A special issue of Entropy (ISSN 1099-4300). This special issue belongs to the section "Information Theory, Probability and Statistics".

Deadline for manuscript submissions: 30 September 2024 | Viewed by 4153

Special Issue Editors

Department of Electrical and Computer Engineering, University of California Santa Barbara, Goleta, CA 93117, USA
Interests: information theory; distributed computing; machine learning theory; probability theory; reversible logic gates
Courant Institute of Mathematical Sciences and Center for Data Science, New York University, New York, NY 10003, USA
Interests: high-dimensional and nonparametric statistics; information theory; online learning and bandits; statistical machine learning; probability theory

Special Issue Information

Dear Colleagues,

Founded by Claude E. Shannon in 1948, information theory was born to be the mathematical theory of communications.
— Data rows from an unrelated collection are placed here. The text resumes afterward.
/-! ### setCore -/

@[simp] theorem setCore_sh (s : State) (c : Nat) (x : Core) :
    (setCore s c x).sh = { s.sh with cores := s.sh.cores.set c x } := rfl
@[simp] theorem setCore_pending (s : State) (c : Nat) (x : Core) : (setCore s c x).pending = s.pending := rfl
@[simp] theorem setCore_now (s : State) (c : Nat) (x : Core) : (setCore s c x).now = s.now := rfl
@[simp] theorem setCore_free (s : State) (c : Nat) (x : Core) : (setCore s c x).free = s.free := rfl
@[simp] theorem setCore_fc (s : State) (c : Nat) (x : Core) : (setCore s c x).fc = s.fc := rfl
@[simp] theorem setCore_pw (s : State) (c : Nat) (x : Core) : (setCore s c x).pw = s.pw := rfl
@[simp] theorem setCore_nw (s : State) (c : Nat) (x : Core) : (setCore s c x).nw = s.nw := rfl
@[simp] theorem setCore_sec (s : State) (c : Nat) (x : Core) : (setCore s c x).sec = s.sec := rfl
@[simp] theorem setCore_cx (s : State) (c : Nat) (x : Core) : (setCore s c x).cx = s.cx := rfl
@[simp] theorem setCore_cc (s : State) (c : Nat) (x : Core) : (setCore s c x).cc = s.cc := rfl
@[simp] theorem setCore_mem (s : State) (c : Nat) (x : Core) : (setCore s c x).mem = s.mem := rfl
@[simp] theorem setCore_ring (s : State) (c : Nat) (x : Core) : (setCore s c x).ring = s.ring := rfl
@[simp] theorem setCore_ob (s : State) (c : Nat) (x : Core) : (setCore s c x).ob = s.ob := rfl
@[simp] theorem setCore_num (s : State) (c : Nat) (x : Core) : (setCore s c x).num = s.num := rfl
@[simp] theorem setCore_mh (s : State) (c : Nat) (x : Core) : (setCore s c x).mh = s.mh := rfl
@[simp] theorem setCore_gal (s : State) (c : Nat) (x : Core) : (setCore s c x).gal = s.gal := rfl
@[simp] theorem setCore_tt (s : State) (c : Nat) (x : Core) : (setCore s c x).tt = s.tt := rfl
@[simp] theorem setCore_hp (s : State) (c : Nat) (x : Core) : (setCore s c x).hp = s.hp := rfl
@[simp] theorem setCore_rs (s : State) (c : Nat) (x : Core) : (setCore s c x).rs = s.rs := rfl
@[simp] theorem setCore_cm (s : State) (c : Nat) (x : Core) : (setCore s c x).cm = s.cm := rfl
@[simp] theorem setCore_mc (s : State) (c : Nat) (x : Core) : (setCore s c x).mc = s.mc := rfl
@[simp] theorem setCore_ms (s : State) (c : Nat) (x : Core) : (setCore s c x).ms = s.ms := rfl

/-! ### setBatch -/

@[simp] theorem setBatch_mh (s : State) (b : Nat) (x : Batch) :
    (setBatch s b x).mh = { s.mh with batches := tput s.mh.batches b x } := rfl
@[simp] theorem setBatch_pending (s : State) (b : Nat) (x : Batch) : (setBatch s b x).pending = s.pending := rfl
@[simp] theorem setBatch_now (s : State) (b : Nat) (x : Batch) : (setBatch s b x).now = s.now := rfl
@[simp] theorem setBatch_free (s : State) (b : Nat) (x : Batch) : (setBatch s b x).free = s.free := rfl
@[simp] theorem setBatch_fc (s : State) (b : Nat) (x : Batch) : (setBatch s b x).fc = s.fc := rfl
@[simp] theorem setBatch_pw (s : State) (b : Nat) (x : Batch) : (setBatch s b x).pw = s.pw := rfl
@[simp] theorem setBatch_nw (s : State) (b : Nat) (x : Batch) : (setBatch s b x).nw = s.nw := rfl
@[simp] theorem setBatch_sec (s : State) (b : Nat) (x : Batch) : (setBatch s b x).sec = s.sec := rfl
@[simp] theorem setBatch_cx (s : State) (b : Nat) (x : Batch) : (setBatch s b x).cx = s.cx := rfl
@[simp] theorem setBatch_cc (s : State) (b : Nat) (x : Batch) : (setBatch s b x).cc = s.cc := rfl
@[simp] theorem setBatch_mem (s : State) (b : Nat) (x : Batch) : (setBatch s b x).mem = s.mem := rfl
@[simp] theorem setBatch_ring (s : State) (b : Nat) (x : Batch) : (setBatch s b x).ring = s.ring := rfl
@[simp] theorem setBatch_ob (s : State) (b : Nat) (x : Batch) : (setBatch s b x).ob = s.ob := rfl
@[simp] theorem setBatch_num (s : State) (b : Nat) (x : Batch) : (setBatch s b x).num = s.num := rfl
@[simp] theorem setBatch_gal (s : State) (b : Nat) (x : Batch) : (setBatch s b x).gal = s.gal := rfl
@[simp] theorem setBatch_tt (s : State) (b : Nat) (x : Batch) : (setBatch s b x).tt = s.tt := rfl
@[simp] theorem setBatch_sh (s : State) (b : Nat) (x : Batch) : (setBatch s b x).sh = s.sh := rfl
@[simp] theorem setBatch_hp (s : State) (b : Nat) (x : Batch) : (setBatch s b x).hp = s.hp := rfl
@[simp] theorem setBatch_rs (s : State) (b : Nat) (x : Batch) : (setBatch s b x).rs = s.rs := rfl
@[simp] theorem setBatch_cm (s : State) (b : Nat) (x : Batch) : (setBatch s b x).cm = s.cm := rfl
@[simp] theorem setBatch_mc (s : State) (b : Nat) (x : Batch) : (setBatch s b x).mc = s.mc := rfl
@[simp] theorem setBatch_ms (s : State) (b : Nat) (x : Batch) : (setBatch s b x).ms = s.ms := rfl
After its flourishing development for several decades, information theory has been contributing to the mathematical theories of many other disciplines (such as statistics, machine learning, coding theory, probability, combinatorics, computational biology, and genomics, to name a few), and its own development has also been fostered by progress in mathematics and related fields. Modern mathematics is not only an important component of modern information theory but also the key driving force behind the modern development of information theory.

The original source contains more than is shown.